Need to Match: "th" 需要匹配:“th”
Result: Matches Th and th 结果:匹配Th和th
EDIT: \\b works great however it proposes another issue: 编辑:\\ b工作得很好,但它提出了另一个问题:
It will also match characters after foreign ones. 在外国人之后它也会匹配字符。 For example if my string is "Männ", and i search for "n", it will match the n after Mä...Any ideas?

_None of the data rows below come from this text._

/-- The place of one 32-bit access; none where it is outside permission. (DEDUCED in part: assumption 75) -/
def regPlace (s : State) (src : AccessSrc) (write : Bool) (off : Nat) : Option RegPlace :=
  let perch := s.start.stage == 0xF
  match src with
  | .dap => pfPlace s true none off
  | .smbus => if perch || !(0x200000 ≤ off && off < 0x300000) then none else pfPlace s true none off
  | .hPf pasid => if perch && (write || !perchReads.contains off) then none else pfPlace s false pasid off
  | .hVf vf => if perch || 0x10000 ≤ off then none else pageBy s (fun x => x.fn && x.vf == vf) off
  | .aPort port inst =>
    if perch || s.pm.state = 2 || 0x10000 ≤ off then none
    else if (tget s.insts inst).any fun x => x.apage == port + 1 then some (.page inst off) else none

/-! ### Reads -/

/-- GCTL_CLK_STATUS (Table 3-5). -/
def clkStatus (s : State) : Word :=
  BitVec.ofNat 32 (s.clocks.good.toNat + s.clocks.lostSeen.toNat * 2 ^ 16 + s.clocks.oscCal.toNat * 2 ^ 23)

/-- GCTL_PACE_STATUS (Table 3-1). -/
def paceStatus (s : State) : Word :=
  BitVec.ofNat 32 (s.power.coreMv.toNat + s.power.marginPct.toNat * 2 ^ 16 + s.power.atCeiling.toNat * 2 ^ 24
    + s.power.glideTarget.toNat * 2 ^ 25)

/-- GCTL_POWER_STATUS (Table 18-4). -/
def powerStatus (s : State) : Word :=
  BitVec.ofNat 32 ((if s.start.stage == 0xF then 3 else s.pm.state) + s.pm.throttled.toNat * 4 + s.pm.glideReq.toNat * 8
    + s.pm.loadExit.toNat * 16)

/-- The low or the high half of a 64-bit value. -/
def half (v : BitVec 64) (high : Bool) : Word := if high then v.extractLsb' 32 32 else v.extractLsb' 0 32

/-- GCTL (Tables 3-1, 3-5, 3-7, 4-2, 4-15, 5-4, 17-7, 18-4, R103). -/
def gctlRead (s : State) (off : Nat) : Word :=
  match off with
  | 0x000 => Config.ident s.a1
  | 0x100 => startStatus s
  | 0x104 => unitMap s
  | 0x108 => s.start.perchCause.zeroExtend 32
  | 0x10C => s.start.perchInfo
  | 0x110 => half (match img s with | some i => i.buildId | none => 0) false
  | 0x114 => half (match img s with | some i => i.buildId | none => 0) true
  | 0x118 => match img s with | some i => i.digest | none => 0
  | 0x120 => s.epoch.zeroExtend 32
  | 0x200 => half s.time.dev false
  | 0x204 => half s.time.captured true
  | 0x208 => BitVec.ofNat 32 (timeStateCode s.time.state + s.time.trusted.toNat * 4 + s.time.offsetNs.toNat * 2 ^ 16)
  | 0x210 => clkStatus s
  | 0x218 => paceStatus s
  | 0x220 => powerStatus s
  | 0x300 => s.wdt.periodMs.zeroExtend 32
  | 0x304 => BitVec.ofNat 32 (s.wdt.enabled.toNat + (wdtInternal s).toNat * 2 + (wdtClkGood s).toNat * 4)
  | _ => 0

/-- ADM (Table 5-5). -/
def admRead (s : State) (off : Nat) : Word :=
  let a := s.adm
  match off with
  | 0x00 => half a.ringBase false
  | 0x04 => half a.ringBase true
  | 0x08 => half a.evtBase false
  | 0x0C => half a.evtBase true
  | 0x10 => BitVec.ofNat 32 (a.ringLog2.toNat + a.evtLog2.toNat * 16 + a.enable.toNat * 256)
  | 0x14 => a.seqBase
  | 0x20 => BitVec.ofNat 32 (a.enabled.toNat + a.evtOverflow.toNat * 2 + a.head.toNat * 16 + a.cmds.length * 2 ^ 16)
  | 0x24 => a.seqNext
  | 0x28 => a.evtSeq
  | _ => 0

/-- TRC (Table 18-12). -/
def trcRead (s : State) (off : Nat) : Word :=
  match off with
  | 0x0 => BitVec.ofNat 32 (s.trace.running.toNat + s.trace.suspended.toNat * 2)
  | 0x4 => s.trace.writeSeq
  | 0x8 => s.trace.readSeq
  | 0xC => BitVec.ofNat 32 s.trace.lost
  | _ => 0

/-- DBG (Table 20-7). -/
def dbgRead (s : State) (off : Nat) : Word :=
  match off with
  | 0x0 => BitVec.ofNat 32 s.halted.toNat
  | 0x4 => BitVec.ofNat 32 (s.halted.toNat + s.dbg.everHalted.toNat * 2)
  | _ => 0

/-- An instance page (Tables 5-3, 6-4 and 6-7). (DEDUCED in part: assumption 86) -/
def pageRead (s : State) (i off : Nat) : Word :=
  let p := pageOf s i
  if (tget s.insts i).isNone then 0
  else if 0x8000 ≤ off && off < 0xC000 then
    match tget s.insts i with
    | some x => chanRead x.mbx false (off - 0x8000)
    | none => 0
  else match off with
    | 0x7F00 => p.recallRing
    | 0x7F08 => BitVec.ofNat 32 (p.busy.toNat + p.refused.toNat * 2 + p.collided.toNat * 4)
    | 0x7F0C => p.firstRecalled.zeroExtend 32
    | 0x7F10 => p.recallCount.zeroExtend 32
    | 0xC000 => half p.vecPending false
    | 0xC004 => half p.vecPending true
    | 0xC010 => BitVec.ofNat 32 (p.stallCqn.toNat + p.stallValid.toNat * 2 ^ 31)
    | 0xC014 => BitVec.ofNat 32 (p.errorCqn.toNat + p.errorValid.toNat * 2 ^ 31)
    | _ => 0

/-- The word at a place, and what reading it does: GCTL_TIME_LO captures device time (R78). -/
def placeRead (s : State) : RegPlace → Word × State
  | .gctl off => (gctlRead s off, if off = 0x200 then readTimeLo s else s)
  | .adm off => (admRead s off, s)
  | .secure k off => (match s.secMbx[k]? with | some c => chanRead c true off | none => 0, s)
  | .pfMbx k off => (match s.pfMbx[k]? with | some c => chanRead c false off | none => 0, s)
  | .trc off => (trcRead s off, s)
  | .dbg off => (dbgRead s off, s)
  | .page i off => (pageRead s i off, s)

/-- One aligned 32-bit read; outside permission it returns zero. -/
def regRead (s : State) (src : AccessSrc) (off : Nat) : Word × State :=
  match regPlace s src false off with
  | some p => placeRead s p
  | none => (0, s)

/-- A read of `size` bytes at an offset of a window (R109): 4 aligned bytes, or 8 aligned bytes as two reads, the lower address first;
any other size or alignment is outside permission and returns zero. -/
def mmioRead (s : State) (src : AccessSrc) (off size : Nat) : BitVec 64 × State :=
  if size = 4 && off % 4 == 0 then
    let r := regRead s src off
    (r.1.zeroExtend 64, r.2)
  else if size = 8 && off % 8 == 0 then
    let lo := regRead s src off
    let hi := regRead lo.2 src (off + 4)
    (hi.1 ++ lo.1, hi.2)
  else (0, s)

/-! ### Writes -/

/-- GCTL: CLK_LOST_SEEN is cleared by ones, and the watchdog's register is written once. -/
def gctlWrite (s : State) (off : Nat) (w : Word) : State :=
  match off with
  | 0x210 => { s with clocks := { s.clocks with lostSeen := s.clocks.lostSeen &&& ~~~w.extractLsb' 16 7 } }
  | 0x300 => wdtWrite s w
  | _ => s

/-- ADM (Table 5-5, R115, R116). -/
def admWrite (s : State) (off : Nat) (w : Word) : State :=
  match off with
  | 0x00 => admConfig s fun a => { a with ringBase := a.ringBase.extractLsb' 32 32 ++ (w &&& 0xFFFFF000) }
  | 0x04 => admConfig s fun a => { a with ringBase := w ++ a.ringBase.extractLsb' 0 32 }
  | 0x08 => admConfig s fun a => { a with evtBase := a.evtBase.extractLsb' 32 32 ++ (w &&& 0xFFFFF000) }
  | 0x0C => admConfig s fun a => { a with evtBase := w ++ a.evtBase.extractLsb' 0 32 }
  | 0x10 => admCtrlWrite s w
  | 0x14 => admConfig s fun a => { a with seqBase := w }
  | 0x18 => admDoorbell s
  | 0x1C => evtReturn s (fld w 0 15 0)
  | 0x20 => if w.getLsbD 1 then { s with adm := { s.adm with evtOverflow := false } } else s
  | _ => s

/-- DBG: HALT and RESUME. -/
def dbgWrite (s : State) (off : Nat) (w : Word) : State :=
  if off != 0 then s
  else
    let s1 := if w.getLsbD 0 then dbgHalt s else s
    if w.getLsbD 1 then dbgResume s1 else s1

/-- The doorbells of Table 6-4, for rings that the writing instance owns (R130). -/
def sqDoorbell (s : State) (inst qpn : Nat) : State :=
  if pageOpen s inst && (tget s.qps qpn).any (·.inst == inst) then ringDoorbell s .sq qpn else s

def rqDoorbell (s : State) (inst qpn : Nat) : State :=
  if pageOpen s inst && (tget s.qps qpn).any (·.inst == inst) then ringDoorbell s .rq qpn else s

def tpeDoorbell (s : State) (inst ctx : Nat) : State :=
  if pageOpen s inst && (tget s.ctxs ctx).any (·.inst == inst) then ringDoorbell s .tpe ctx else s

例如,如果我的字符串是“Männ”,并且我搜索“n”,它将匹配M之后的n ...任何想法?
"This is the best moth".match(/\bth/gi);
or with a variable for your string 或者使用字符串的变量
var string = "This is the best moth";
alert(string.match(/\bth/gi));
\\b
in a regex is a word boundary so \\bth
will only match a th
that at the beginning of a word. \\b
在一个正则表达式就是一个字边界, \\bth
将只匹配一个th
在单词的开头说。
gi
is for a global match (look for all occurrences) and case insensitive gi
用于全局匹配(查找所有出现的内容)和不区分大小写
(I threw moth
in there to as a reminder to check that it is not matched) (我把
moth
扔在那里作为提醒,检查它是不匹配的)
Edit: 编辑:
So, the above only returns the part that you match ( th
). 所以,上面只返回你匹配的部分(
th
)。 If you want to return the entire words, you have to match the entire word. 如果要返回整个单词,则必须匹配整个单词。
This is where things get tricky fast. 这是事情变得棘手的地方。 First with no HTML entity letter:
首先没有HTML实体字母:
string.match(/\bth[^\b]*?\b/gi);
To match the entire word go from the word boundary \\b
grab the th
followed by non word boundaries [^\\b]
until you get to another word boundary \\b
. 要匹配整个单词,请从单词边界
\\b
抓取th
后跟非单词边界[^\\b]
直到找到另一个单词边界\\b
。 The *
means you want to look for 0 or more of the previous (non word boundaries) the ?
*
表示你想要查找前面的0个或多个(非单词边界) ?
mark means that this is a lazy match. mark表示这是一个懒惰的匹配。 In other words it doesn't expand to as big as would be possible, but stops at the first opportunity.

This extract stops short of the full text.